Column and Row Parallel Linear for Apex Tensor Parallel #44

Closed conceptofmind closed 1 year ago

conceptofmind commented 1 year ago

Hi,

I was exploring using Tensor Parallel when training. I was wondering if you had any input on the correct use of RowParallelLinear when it comes to the feedforward out.

For example:

Column Parallel over q, k, v, and ff inner.

self.fused_attn_ff_proj = apex.transformer.tensor_parallel.ColumnParallelLinear(
  dim, 
  sum(self.fused_dims), 
  bias=False,
  gather_output=False,
  init_method=nn.init.xavier_uniform_
)

Row Parallel over attn out.

self.attn_out =  apex.transformer.tensor_parallel.RowParallelLinear(
  attn_inner_dim, 
  dim, 
  bias=False,
  input_is_parallel=True,
  init_method=nn.init.xavier_uniform_
)

I am not 100% sure whether this should be Row Parallel as well.

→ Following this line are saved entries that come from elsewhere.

-- ==== Sys2Proof/Machine/Ops.lean ====
section
/-! DEFINITION. The named operations over the state that the meanings share: reading and writing its parts, register fields, errors,
records, holds, interrupts and free values. -/

namespace Sys2Proof.Machine

/-- The outcome of every command. -/
abbrev Res := Host.Outcome State Fault Refusal

/-- The first value listed under a key. -/
def lookup {α : Type} (l : List (Nat × α)) (k : Nat) : Option α := (l.find? (fun e => e.1 = k)).map Prod.snd

/-- The elements of a list with element `i` replaced. -/
def setAt {α : Type} : List α → Nat → α → List α
  | [], _, _ => []
  | _ :: t, 0, v => v :: t
  | a :: t, i + 1, v => a :: setAt t i v

/-- Port A is 0 and port B is 1 (R494). -/
def portIx : HostPort → Nat
  | .a => 0
  | .b => 1

/-- The key of a byte of a port's host memory. -/
def hostKey (p : HostPort) (a : Nat) : Nat := portIx p * 2 ^ 64 + a % 2 ^ 64

/-- The other host port. -/
def otherPort : HostPort → HostPort
  | .a => .b
  | .b => .a

/-- The port of an instance number. -/
def portOf (i : Nat) : HostPort := if i = 0 then .a else .b

-- reading and writing the parts of the state

/-- A physical berth. -/
def State.berth (s : State) (b : Nat) : BerthSt := Sparse.get (fun _ => {}) s.berths b
/-- Writes a physical berth. -/
def State.setBerth (s : State) (b : Nat) (x : BerthSt) : State := { s with berths := Sparse.set (fun _ => {}) s.berths b x }
/-- A logical core; one that the list does not hold is as GO leaves it (R73). -/
def State.core (s : State) (c : Nat) : Core := Sparse.get (fun _ => {}) s.cores c
/-- Writes a logical core. -/
def State.setCore (s : State) (c : Nat) (x : Core) : State := { s with cores := Sparse.set (fun _ => {}) s.cores c x }
/-- A logical link in the running epoch. -/
def State.link (s : State) (l : Nat) : Link := Sparse.get (fun _ => {}) s.links l
/-- Writes a logical link. -/
def State.setLink (s : State) (l : Nat) (x : Link) : State := { s with links := Sparse.set (fun _ => {}) s.links l x }
/-- One direction of a physical link. -/
def State.way (s : State) (w : Nat) : Way := Sparse.get (fun _ => {}) s.ways w
/-- Writes a physical link. -/
def State.setWay (s : State) (w : Nat) (x : Way) : State := { s with ways := Sparse.set (fun _ => {}) s.ways w x }
/-- A memory stack. -/
def State.stack (s : State) (k : Nat) : StackSt := Sparse.get (fun _ => {}) s.tier k
/-- Writes a memory stack. -/
def State.setStack (s : State) (k : Nat) (x : StackSt) : State := { s with tier := Sparse.set (fun _ => {}) s.tier k x }
/-- A stream's entry. -/
def State.stream (s : State) (i : Nat) : Stream := Sparse.get (fun _ => {}) s.streams i
/-- Writes a stream's entry. -/
def State.setStream (s : State) (i : Nat) (x : Stream) : State := { s with streams := Sparse.set (fun _ => {}) s.streams i x }
/-- An image slot. -/
def State.image (s : State) (i : Nat) : ImageSt := Sparse.get (fun _ => {}) s.images i
/-- Writes an image slot. -/
def State.setImage (s : State) (i : Nat) (x : ImageSt) : State := { s with images := Sparse.set (fun _ => {}) s.images i x }
/-- A Lighter channel, port × 16 + channel. -/
def State.chan (s : State) (i : Nat) : ChannelSt := Sparse.get (fun _ => {}) s.chans i
/-- Writes a Lighter channel. -/
def State.setChan (s : State) (i : Nat) (x : ChannelSt) : State := { s with chans := Sparse.set (fun _ => {}) s.chans i x }
/-- An optical port. -/
def State.zport (s : State) (z : Nat) : ZPort := Sparse.get zportReset s.zports z
/-- Writes an optical port. -/
def State.setZport (s : State) (z : Nat) (x : ZPort) : State := { s with zports := Sparse.set zportReset s.zports z x }
/-- A power basin. -/
def State.basin (s : State) (n : Nat) : BasinSt := Sparse.get (fun _ => {}) s.basins n
/-- Writes a power basin. -/
def State.setBasin (s : State) (n : Nat) (x : BasinSt) : State := { s with basins := Sparse.set (fun _ => {}) s.basins n x }
/-- A hot-spot site, instance × 4 + site. -/
def State.site (s : State) (i : Nat) : SiteSt := Sparse.get (fun _ => {}) s.sites i
/-- Writes a hot-spot site. -/
def State.setSite (s : State) (i : Nat) (x : SiteSt) : State := { s with sites := Sparse.set (fun _ => {}) s.sites i x }
/-- A host port. -/
def State.port (s : State) : HostPort → Port
  | .a => s.portA
  | .b => s.portB
/-- Writes a host port. -/
def State.setPort (s : State) (p : HostPort) (x : Port) : State := match p with
  | .a => { s with portA := x }
  | .b => { s with portB := x }
/-- The divisor control of a half. -/
def State.half (s : State) : Half → HalfSt
  | .west => s.west
  | .east => s.east
/-- Writes the divisor control of a half. -/
def State.setHalf (s : State) (h : Half) (x : HalfSt) : State := match h with
  | .west => { s with west := x }
  | .east => { s with east := x }
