-- ==== Sys2Proof/Machine/KvOps.lean ====
section
/-! DEFINITION. The KV cache's storage (R253–R262, R280, R281): homes, page tables, index lines, frames, reservation and release. -/

namespace Sys2Proof.Machine

-- shapes and homes

/-- What the KV cache needs of an image: KV heads, layers, modules (R309, R310). -/
structure KvShape where
  heads : Nat
  layers : Nat
  modules : Nat
  deriving DecidableEq, Repr, Inhabited

/-- The shape of an image slot's KV cache. -/
def State.kvShape (s : State) (img : Nat) : KvShape := match (s.image img).manifest with
  | none => { heads := 0, layers := 0, modules := 1 }
  | some m => { heads := m.kvheads, layers := m.layers.length, modules := max 1 m.modules }

/-- R258: the home berth of page `j` of head `h`, none when it lies on another module of the image. -/
def State.homeHere (s : State) (k : KvShape) (h j : Nat) : Option Nat :=
  let (m, b) := pageHome k.heads k.modules h j
  if m = (if k.modules = 1 then 0 else s.moduleIndex) then some b else none

/-- Bytes of the store die that serves a logical berth. -/
def State.lbRead (s : State) (lb off n : Nat) : List Byte := match s.physOf lb with
  | some b => s.storeBytes b off n
  | none => List.replicate n 0

/-- Firmware's or the sequencer's write of the store die that serves a logical berth. -/
def State.lbPut (s : State) (lb off : Nat) (data : List Byte) : State := match s.physOf lb with
  | some b => s.storeWrite b off data
  | none => s

/-- R199: whether bytes from an offset lie in the weight region or the KV pool. -/
def inPools (off n : Nat) : Bool := off + n ≤ 0x3E00000 * 128

/-- R199, R217: a write of the KV pager, refused outside the weight region and the KV pool. -/
def State.pagerWrite (s : State) (b off : Nat) (data : List Byte) : State :=
  if inPools off data.length then s.storeWrite b off data else s.raise .stor b 6

/-- R199: a write of the KV pager to the store die that serves a logical berth. -/
def State.lbWrite (s : State) (lb off : Nat) (data : List Byte) : State := match s.physOf lb with
  | some b => s.pagerWrite b off data
  | none => s

/-- A 32-bit word of the store die that serves a logical berth. -/
def State.lbWord (s : State) (lb off : Nat) : Word := BitVec.ofNat 32 (leNat (s.lbRead lb off 4))

/-- Bytes from a mirror copy to the other: 0x10_0000 lines. -/
def mirrorBytes : Nat := 0x100000 * 128

/-- Writes both mirror copies of the reserve (R214, R230, R260), which is no pager's write in the sense of R199 (log entry 183). -/
def State.lbMirror (s : State) (lb off : Nat) (data : List Byte) : State := (s.lbPut lb off data).lbPut lb (off + mirrorBytes) data
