/-- R341, R344: lanes, deskew and FEC lock, less a lane that firmware retires, and the port enters CHECK. -/
def execLaneLock (z : Berth) (s : State) : Res :=
  .next (let x := s.zport z.val
    let w := s.reg .zlnk z.val 0x04C
    if x.st = .train ∧ s.dark z.val = false then
      (s.setZport z.val { x with st := .check, retired := if bit w 3 then some (bits w 2 0) else none, unacked := 0, waiting := [] }).sendIdent z.val
    else s)

/-- R344: a MISCABLED port repeats CHECK. -/
def execCheckRetry (z : Berth) (s : State) : Res :=
  .next (let x := s.zport z.val
    if x.st = .miscabled then (s.setZport z.val { x with st := .check, unacked := 0, waiting := [] }).sendIdent z.val else s)

/-- R346: whether a partner may come UP at a port of this module. -/
def State.partnerOk (s : State) (z : Nat) (p : PartnerIdent) : Bool := match s.address with
  | none => true
  | some a =>
    let x := s.zport z
    p.role.toNat == pairedRole x.role && p.index.toNat == x.index && p.addr.toNat == neighbourAddr a x.role &&
    p.retired.map (fun (i : Fin 8) => i.val) == x.retired

/-- R360: the buffers of a partner whose port comes UP. -/
def fullCredits : List (Nat × Nat) := [(0, 3), (1, 3), (2, 3), (3, 3)]

/-- R346, R357: IDENT: the partner is recorded and checked. -/
def execIdent (z : Berth) (partner : PartnerIdent) (delay : BitVec 16) (s : State) : Res :=
  .next (let x := s.zport z.val
    if x.st ≠ .check ∨ s.dark z.val = true then s
    else
      let s := s.setReg .zlnk z.val 0x050 (field delay.toNat 0)
      let x := { x with partner := some partner }
      if s.partnerOk z.val partner then
        s.setZport z.val { x with st := .up, base := 0, unacked := 0, rseq := 0, waiting := [], flitFails := 0, held := [], credits := fullCredits }
      else (s.setZport z.val { x with st := .miscabled }).raise .zlnk z.val 4)

-- packets on their way out (R358–R360)

/-- R359: a packet that is to leave the module takes another port, or is discarded. -/
def State.reroute (s : State) (p : Packet) : State := match opticalExit s p.h with
  | some t => { s with packets := s.packets.map (fun q => if q.id = p.id then { q with target := t, origin := .port 6, loc := .source p.target, crossed := [] } else q) }
  | none => ((s.dropPacket p.id).raise .zlnk p.target 6).failRequest p

/-- Whether a packet is to leave the module by a port. -/
def leavesBy (z : Nat) (p : Packet) : Bool := p.h.dst.toNat == dstOptical && p.target == z

/-- R364: whether the running program has scheduled slots that cross a port. -/
def State.scheduledOver (s : State) (z : Nat) : Bool :=
  s.coresMode == .run && (match s.curProg with
    | none => false
    | some g => (g.epochs.drop s.seq.epoch).any (fun e => e.links.any (fun l =>
        linkKind l.1 == 5 && (canonicalPos (linkBerth l.1) == z || (s.zport (canonicalPos (linkBerth l.1))).remap == some z))))

/-- R364: the port that takes over a lost port's slots: the next live one of its role group, in the same half where there is one. -/
def State.standIn (s : State) (z : Nat) : Option Nat :=
  let l := livePorts s (s.zport z).role
  let later := l.filter (fun y => z < y) ++ l.filter (fun y => y < z)
  match later.filter (fun y => halfOf y = halfOf z) with
  | y :: _ => some y
  | [] => later.head?

/-- R362, R364: a port leaves UP: it trains again, its packets go by other ports, and scheduled paths over it are lost and remapped; without a
port to take them the slice has failed. -/
def State.leaveUp (s : State) (z : Nat) : State :=
  let x := s.zport z
  if x.st ≠ .up then s
  else
    let s := (s.setZport z { x with st := .train, partner := none, base := 0, unacked := 0, rseq := 0, waiting := [], flitFails := 0, held := [], credits := [] }).raise .zlnk z 2
    let s := (s.packets.filter (leavesBy z)).foldl State.reroute s
    let lost := s.scheduledOver z
    let y := s.standIn z
    let s := s.setZport z { s.zport z with remap := y }
    if lost then (({ s with sliceFailed := s.sliceFailed || y.isNone }).raise .zlnk z 3).sendUp .fault else s

/-- R362: LOSS_OF_SIGNAL. -/
def execLossOfSignal (z : Berth) (s : State) : Res := .next (s.leaveUp z.val)

/-- R362, R363: a partner's GOING_DOWN. -/
def execGoingDown (z : Berth) (s : State) : Res := .next (s.fromPort z.val 1 (fun s => s.leaveUp z.val))

/-- R339: a bulk or control flit fails; its fifth failure takes the port out of UP. -/
def State.flitFailed (s : State) (z : Nat) : State :=
  let x := s.zport z
  if 5 ≤ x.flitFails + 1 then s.leaveUp z
  else ((s.setZport z { x with flitFails := x.flitFails + 1 }).countSat .zlnk z 0x058 15 0).raise .zlnk z 1

/-- R337, R338, R339, R367: a codeword is corrected or is found uncorrectable, and a flit that it carries and that no longer stands is replayed, but
for a link flit. -/
def execFlitReplay (z : Berth) (received : List (BitVec 10)) (frame : List Byte) (s : State) : Res :=
  .next (let w := received.map BitVec.toNat
    if !portLive s z.val then s
    else match rsDecode w with
      | none => (s.countSat .zlnk z.val 0x054 7 0).flitFailed z.val
      | some v =>
        let s := if v = w then s else (s.countSat .zlnk z.val 0x054 31 8).raise .zlnk z.val 0
        if frameGood frame ∨ frameClass frame = 2 then s else s.flitFailed z.val)

/-- R339: ACK is cumulative: the flits up to `seq` leave the replay buffer, packets acknowledged whole are gone, and messages that waited leave. One
that names no flit of the window acknowledges none. An ACK is not acknowledged by itself (log entry 112). -/
def execAck (z : Berth) (seq : BitVec 12) (s : State) : Res :=
  .next (let x := s.zport z.val
    let n := (seq.toNat + 1 + 4096 - x.base) % 4096
    if !portLive s z.val then s
    else
    let x := { x with rseq := (x.rseq + 1) % 4096, flitFails := 0 }
    if n = 0 || x.unacked < n then s.setZport z.val x
    else
      let gone := x.held.filter (fun e => e.2 ≤ n)
      let left := (x.held.filter (fun e => n < e.2)).map (fun e => (e.1, e.2 - n))
      let s := s.setZport z.val { x with base := (x.base + n) % 4096, unacked := x.unacked - n, held := left }
      (gone.foldl (fun s e => s.dropPacket e.1) s).sendWaiting z.val)

/-- R360: the key of a pair of traffic class and generation. -/
def creditKey (response gen : Bool) : Nat := (if response then 1 else 0) + (if gen then 2 else 0)

/-- R360: CREDIT; a partner has three buffers for each pair. -/
def execCredit (z : Berth) (response gen : Bool) (n : Nat) (s : State) : Res :=
  .next (s.fromPort z.val 1 (fun s =>
    let x := s.zport z.val
    let k := creditKey response gen
    s.setZport z.val { x with credits := Sparse.insert x.credits k (min 3 ((lookup x.credits k).getD 0 + n)) }))

/-- R336, R358: the flits of a packet with its header and prefix, in units of 512 B. -/
def packetFlits (p : Packet) : Nat := 8 * ceilDiv (24 + p.payload.length) 512

/-- R359, R360: one of the module's own packets leaves by its port, against a credit; without a live port it takes another. -/
def State.sendOut (s : State) (id : Nat) : State := match s.packet? id with
  | none => s
  | some p =>
    let z := p.target
    let x := s.zport z
    let k := creditKey (isResponse p.h) p.h.gen
    if p.h.dst.toNat ≠ dstOptical ∨ s.moveOf p ≠ .arrived ∨ s.pathDone p = false ∨ x.held.any (fun e => e.1 = id) = true then s
    else if !s.portOpen z then s.reroute p
    else if (lookup x.credits k).getD 0 = 0 ∨ 4095 < x.unacked + packetFlits p then s
    else
      let s := s.setZport z { x with credits := Sparse.insert x.credits k ((lookup x.credits k).getD 0 - 1), unacked := x.unacked + packetFlits p
                                     held := x.held ++ [(id, x.unacked + packetFlits p)] }
      s.setPacket id (fun q => { q with origin := .port 6, loc := .source z, crossed := [(portWay z 6 false, unitsOf p), (portWay z 6 true, unitsOf p)] })

/-- R358: DST as the destination's receiving port translates it: a request's DLB through the berth map (80 and above name stacks), a response's
as the requester's berth (log entry 47). -/
def State.localDst (s : State) (h : PacketHeader) : Option Nat :=
  let d := h.dlb.toNat
  if isResponse h then (if d < 84 then some d else none)
  else if d < 80 then s.physOf d
  else if d < 92 then some (0x54 + (d - 80)) else none

/-- R358–R361, R363: a packet that a port has received goes to its unit in this module, or on to another; its buffer's credit goes back to the
partner, except before a reset. -/
def State.takeIn (s : State) (z : Nat) (h : PacketHeader) (payload : List Byte) : State :=
  let n := h.hops.toNat + 1
  let h := { h with hops := BitVec.ofNat 5 n }
  let s := if s.forwarding then s else s.sendCtl z (.credit (isResponse h) h.gen 1)
  if 31 ≤ n then s.raise .zlnk z 7
  else
    let old := !s.gen.oldFree && h.gen != decide (s.gen.gennum % 2 = 1)
    let s := if old then { s with gen := { s.gen with arrived := true } } else s
    if s.address = some h.dmod.toNat then
      match s.localDst h with
      | some d => s.inject z { h with dst := BitVec.ofNat 8 d } payload (.port 6) none
      | none => s.raise .zlnk z 6
    else s.inject z { h with fwd := true, dst := BitVec.ofNat 8 dstOptical } payload (.port 6) none

/-- R358, R359: ZHOZA_PACKET_FORWARD. -/
def execZhozaPacketForward (pkt : ZhozaPacket) (s : State) : Res :=
  .next (match pkt with
    | .held id => s.sendOut id
    | .received z h payload => s.fromPort z.val (8 * ceilDiv (24 + payload.length) 512) (fun s => s.takeIn z.val h payload))

/-- R363: two microseconds after GOING_DOWN the module discards the packets for other modules that it still holds. -/
def execForwardWindowEnd (s : State) : Res :=
  .next (if !s.forwarding then s
    else
      let l := s.packets.filter (fun p => p.h.dst.toNat == dstOptical)
      l.foldl (fun s p => (s.dropPacket p.id).failRequest p) { s with forwarding := false })

-- generation changes (R361)

/-- R361: the packets in flight in this module of the generation before the present one. -/
def State.inflight (s : State) (old : Bool) : Nat :=
  (s.packets.filter (fun p => p.h.fwd && ((p.h.gen == decide (s.gen.gennum % 2 = 1)) != old))).length

/-- The unfenced ports in UP. -/
def State.openPorts (s : State) : List Nat := (List.range 84).filter s.portOpen

/-- R361: a new generation begins here: new packets carry it, and FLIP goes on. -/
def State.flipTo (s : State) (g : Nat) : State :=
  let s := { s with gen := { gennum := g, oldFree := false, zeroRounds := 0, reports := [], arrived := false } }
  s.openPorts.foldl (fun s z => s.sendCtl z (.flip g)) s

/-- R361: the root, or a module on the way, asks its children for a round of DRAIN. -/
def State.askDrain (s : State) (g : Nat) : State := s.childRoles.foldl (fun s r => s.sendEdge (.drain g 0 false) r) s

self.ff_out = nn.Sequential(
    SwiGLU(),
    apex.transformer.tensor_parallel.RowParallelLinear(
      ff_inner_dim, 
      dim, 
      bias=False,
      input_is_parallel=True,
      init_method=nn.init.xavier_uniform_
    )
)

Normally I would just do Column Parallel, SwiGLU, Row Parallel in a standard FeedForward but it is not super clear to me how to handle this case when it comes to fused attn ff and ff tail.

Any input would be greatly appreciated.

Thank you,

Enrico

conceptofmind commented 1 year ago

Decided to go with FSDP instead.